WHAT TO WORK ON ▸ In the listing below, the lines starting with the line with "def ArrMap.beats (m" and going on through the line with "def Tile.tuned (t" are to be reproduced exactly, and only those.
········
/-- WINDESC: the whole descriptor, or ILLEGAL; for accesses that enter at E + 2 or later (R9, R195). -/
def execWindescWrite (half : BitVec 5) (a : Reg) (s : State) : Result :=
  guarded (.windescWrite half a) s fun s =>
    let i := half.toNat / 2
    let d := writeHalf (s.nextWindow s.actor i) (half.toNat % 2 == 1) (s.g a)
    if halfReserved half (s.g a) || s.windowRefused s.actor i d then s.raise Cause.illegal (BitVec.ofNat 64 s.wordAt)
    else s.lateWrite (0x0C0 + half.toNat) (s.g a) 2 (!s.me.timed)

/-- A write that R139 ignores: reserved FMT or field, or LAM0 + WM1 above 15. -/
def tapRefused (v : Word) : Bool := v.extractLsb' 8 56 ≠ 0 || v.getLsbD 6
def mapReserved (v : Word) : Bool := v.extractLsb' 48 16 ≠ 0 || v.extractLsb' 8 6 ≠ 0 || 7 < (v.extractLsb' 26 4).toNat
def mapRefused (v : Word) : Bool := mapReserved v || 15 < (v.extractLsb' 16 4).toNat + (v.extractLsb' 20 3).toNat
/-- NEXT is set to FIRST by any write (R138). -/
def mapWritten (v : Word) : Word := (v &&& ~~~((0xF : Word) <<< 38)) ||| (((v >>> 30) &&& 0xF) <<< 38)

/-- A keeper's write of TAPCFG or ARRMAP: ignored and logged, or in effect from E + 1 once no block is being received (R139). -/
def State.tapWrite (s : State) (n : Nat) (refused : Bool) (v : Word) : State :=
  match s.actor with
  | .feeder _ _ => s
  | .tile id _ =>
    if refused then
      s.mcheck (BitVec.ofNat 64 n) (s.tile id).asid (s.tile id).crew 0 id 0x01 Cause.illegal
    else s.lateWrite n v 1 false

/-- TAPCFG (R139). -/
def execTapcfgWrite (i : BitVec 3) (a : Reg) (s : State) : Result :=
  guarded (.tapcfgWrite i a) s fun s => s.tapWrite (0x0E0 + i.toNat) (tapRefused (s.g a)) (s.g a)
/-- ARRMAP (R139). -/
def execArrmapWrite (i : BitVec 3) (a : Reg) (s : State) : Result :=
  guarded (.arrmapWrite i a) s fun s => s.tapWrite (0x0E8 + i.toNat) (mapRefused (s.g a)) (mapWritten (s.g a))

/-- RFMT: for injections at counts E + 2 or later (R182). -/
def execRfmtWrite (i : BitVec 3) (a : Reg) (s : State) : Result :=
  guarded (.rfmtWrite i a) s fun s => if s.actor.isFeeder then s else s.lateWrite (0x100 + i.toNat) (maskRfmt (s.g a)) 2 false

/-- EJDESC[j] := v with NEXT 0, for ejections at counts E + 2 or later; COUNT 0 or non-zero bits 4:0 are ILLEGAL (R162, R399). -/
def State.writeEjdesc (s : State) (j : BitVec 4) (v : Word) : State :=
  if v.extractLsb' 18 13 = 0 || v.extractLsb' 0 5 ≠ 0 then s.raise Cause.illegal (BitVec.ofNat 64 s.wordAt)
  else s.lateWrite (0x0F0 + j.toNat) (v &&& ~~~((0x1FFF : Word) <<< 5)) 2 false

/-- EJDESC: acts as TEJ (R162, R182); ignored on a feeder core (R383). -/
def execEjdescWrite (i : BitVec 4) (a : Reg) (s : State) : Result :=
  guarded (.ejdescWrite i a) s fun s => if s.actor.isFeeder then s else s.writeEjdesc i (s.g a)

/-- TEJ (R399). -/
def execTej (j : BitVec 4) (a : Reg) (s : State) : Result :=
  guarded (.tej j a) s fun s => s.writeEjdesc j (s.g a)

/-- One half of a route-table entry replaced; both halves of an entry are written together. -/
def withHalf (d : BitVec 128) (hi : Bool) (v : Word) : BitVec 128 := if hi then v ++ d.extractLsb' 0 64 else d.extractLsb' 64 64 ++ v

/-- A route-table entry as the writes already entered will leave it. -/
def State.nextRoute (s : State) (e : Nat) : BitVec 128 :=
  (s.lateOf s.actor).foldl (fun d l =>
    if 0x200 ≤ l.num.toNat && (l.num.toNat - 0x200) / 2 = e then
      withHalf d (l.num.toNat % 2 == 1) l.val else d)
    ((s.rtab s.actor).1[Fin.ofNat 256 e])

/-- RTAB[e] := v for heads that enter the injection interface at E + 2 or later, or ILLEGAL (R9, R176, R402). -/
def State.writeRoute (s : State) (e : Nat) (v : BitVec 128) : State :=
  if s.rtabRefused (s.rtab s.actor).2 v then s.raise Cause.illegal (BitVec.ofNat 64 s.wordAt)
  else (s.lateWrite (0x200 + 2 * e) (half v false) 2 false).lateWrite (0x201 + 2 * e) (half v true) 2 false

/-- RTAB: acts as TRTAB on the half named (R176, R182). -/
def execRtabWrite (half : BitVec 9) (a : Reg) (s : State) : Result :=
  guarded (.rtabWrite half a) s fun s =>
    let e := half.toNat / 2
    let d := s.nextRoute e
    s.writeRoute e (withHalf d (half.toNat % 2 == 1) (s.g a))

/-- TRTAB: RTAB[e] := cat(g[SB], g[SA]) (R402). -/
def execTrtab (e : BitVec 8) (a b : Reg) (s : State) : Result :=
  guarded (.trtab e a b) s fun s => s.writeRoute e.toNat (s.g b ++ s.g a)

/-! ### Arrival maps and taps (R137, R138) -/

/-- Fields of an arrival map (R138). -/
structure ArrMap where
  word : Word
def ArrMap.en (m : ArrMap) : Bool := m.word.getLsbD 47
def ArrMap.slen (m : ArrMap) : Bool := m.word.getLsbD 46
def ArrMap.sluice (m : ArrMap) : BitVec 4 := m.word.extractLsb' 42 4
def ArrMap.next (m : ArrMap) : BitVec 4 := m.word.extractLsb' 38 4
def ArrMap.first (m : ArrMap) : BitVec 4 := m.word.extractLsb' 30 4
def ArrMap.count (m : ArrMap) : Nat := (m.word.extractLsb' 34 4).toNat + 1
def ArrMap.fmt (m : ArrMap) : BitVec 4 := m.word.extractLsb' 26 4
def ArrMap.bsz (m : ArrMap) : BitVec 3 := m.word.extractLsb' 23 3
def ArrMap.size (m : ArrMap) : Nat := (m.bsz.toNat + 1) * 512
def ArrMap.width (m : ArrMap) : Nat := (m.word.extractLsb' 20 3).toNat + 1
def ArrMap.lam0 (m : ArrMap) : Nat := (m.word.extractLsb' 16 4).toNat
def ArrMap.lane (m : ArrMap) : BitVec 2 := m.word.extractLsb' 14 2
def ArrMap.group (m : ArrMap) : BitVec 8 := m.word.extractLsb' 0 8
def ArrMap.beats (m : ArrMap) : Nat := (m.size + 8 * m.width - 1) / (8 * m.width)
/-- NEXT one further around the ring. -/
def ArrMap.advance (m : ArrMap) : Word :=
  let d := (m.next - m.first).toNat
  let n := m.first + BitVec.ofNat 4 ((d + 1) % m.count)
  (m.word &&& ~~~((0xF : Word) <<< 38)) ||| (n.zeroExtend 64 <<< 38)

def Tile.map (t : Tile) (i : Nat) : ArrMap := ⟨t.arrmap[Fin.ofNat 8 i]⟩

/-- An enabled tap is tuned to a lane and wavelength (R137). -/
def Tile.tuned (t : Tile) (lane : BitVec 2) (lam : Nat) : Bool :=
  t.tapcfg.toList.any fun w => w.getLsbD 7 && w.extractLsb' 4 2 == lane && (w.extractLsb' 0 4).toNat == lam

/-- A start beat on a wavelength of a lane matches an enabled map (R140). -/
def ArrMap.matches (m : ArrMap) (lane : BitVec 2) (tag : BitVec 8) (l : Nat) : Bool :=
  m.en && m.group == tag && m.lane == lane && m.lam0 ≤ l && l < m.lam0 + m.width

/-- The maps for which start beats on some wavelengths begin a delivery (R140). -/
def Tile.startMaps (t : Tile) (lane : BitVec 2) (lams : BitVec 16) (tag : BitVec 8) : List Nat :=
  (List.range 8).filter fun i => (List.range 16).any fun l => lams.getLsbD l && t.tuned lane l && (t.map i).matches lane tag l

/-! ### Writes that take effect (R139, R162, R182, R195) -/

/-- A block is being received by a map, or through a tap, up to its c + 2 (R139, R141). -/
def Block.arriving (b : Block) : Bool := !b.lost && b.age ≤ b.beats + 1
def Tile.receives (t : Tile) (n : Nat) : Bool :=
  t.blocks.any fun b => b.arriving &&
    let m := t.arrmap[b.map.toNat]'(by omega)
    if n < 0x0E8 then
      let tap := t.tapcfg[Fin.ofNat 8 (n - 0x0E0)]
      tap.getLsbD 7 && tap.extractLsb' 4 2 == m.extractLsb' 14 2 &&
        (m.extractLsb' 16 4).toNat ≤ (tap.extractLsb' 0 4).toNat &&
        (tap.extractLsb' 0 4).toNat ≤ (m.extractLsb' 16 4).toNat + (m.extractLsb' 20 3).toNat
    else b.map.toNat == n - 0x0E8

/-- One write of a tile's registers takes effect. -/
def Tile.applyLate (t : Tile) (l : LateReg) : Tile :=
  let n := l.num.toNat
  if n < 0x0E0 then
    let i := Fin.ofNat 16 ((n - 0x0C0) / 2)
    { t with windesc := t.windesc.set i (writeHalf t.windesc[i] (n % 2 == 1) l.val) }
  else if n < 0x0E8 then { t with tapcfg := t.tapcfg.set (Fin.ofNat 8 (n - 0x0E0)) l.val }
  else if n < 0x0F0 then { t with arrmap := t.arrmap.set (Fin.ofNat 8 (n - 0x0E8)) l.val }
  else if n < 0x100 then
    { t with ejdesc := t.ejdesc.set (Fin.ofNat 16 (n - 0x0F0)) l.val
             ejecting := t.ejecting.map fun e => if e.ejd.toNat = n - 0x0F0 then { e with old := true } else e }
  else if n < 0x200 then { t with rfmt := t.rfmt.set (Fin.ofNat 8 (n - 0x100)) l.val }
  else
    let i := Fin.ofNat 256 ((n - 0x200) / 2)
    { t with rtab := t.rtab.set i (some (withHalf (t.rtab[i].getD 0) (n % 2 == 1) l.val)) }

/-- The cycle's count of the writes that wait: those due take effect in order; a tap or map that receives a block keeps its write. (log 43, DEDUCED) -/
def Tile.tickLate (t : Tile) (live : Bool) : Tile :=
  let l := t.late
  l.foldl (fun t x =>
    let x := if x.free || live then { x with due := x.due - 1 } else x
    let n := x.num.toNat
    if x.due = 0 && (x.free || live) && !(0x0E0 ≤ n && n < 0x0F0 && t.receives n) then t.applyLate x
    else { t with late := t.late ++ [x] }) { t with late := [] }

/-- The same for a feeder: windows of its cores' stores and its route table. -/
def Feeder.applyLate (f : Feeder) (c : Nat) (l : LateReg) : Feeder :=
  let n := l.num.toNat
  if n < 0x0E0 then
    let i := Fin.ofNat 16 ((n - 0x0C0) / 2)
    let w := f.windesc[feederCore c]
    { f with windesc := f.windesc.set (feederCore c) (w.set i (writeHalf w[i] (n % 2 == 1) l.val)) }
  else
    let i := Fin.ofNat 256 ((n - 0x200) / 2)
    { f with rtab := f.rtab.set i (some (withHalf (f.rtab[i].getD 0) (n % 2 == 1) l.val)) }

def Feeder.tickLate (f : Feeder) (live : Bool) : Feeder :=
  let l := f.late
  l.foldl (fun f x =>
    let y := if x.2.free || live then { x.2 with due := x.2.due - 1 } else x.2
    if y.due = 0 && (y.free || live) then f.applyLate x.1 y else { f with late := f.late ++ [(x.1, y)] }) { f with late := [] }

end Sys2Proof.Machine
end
········
TASK ANSWER ▸
def ArrMap.beats (m : ArrMap) : Nat := (m.size + 8 * m.width - 1) / (8 * m.width)
/-- NEXT one further around the ring. -/
def ArrMap.advance (m : ArrMap) : Word :=
  let d := (m.next - m.first).toNat
  let n := m.first + BitVec.ofNat 4 ((d + 1) % m.count)
  (m.word &&& ~~~((0xF : Word) <<< 38)) ||| (n.zeroExtend 64 <<< 38)

def Tile.map (t : Tile) (i : Nat) : ArrMap := ⟨t.arrmap[Fin.ofNat 8 i]⟩

/-- An enabled tap is tuned to a lane and wavelength (R137). -/
def Tile.tuned (t : Tile) (lane : BitVec 2) (lam : Nat) : Bool :=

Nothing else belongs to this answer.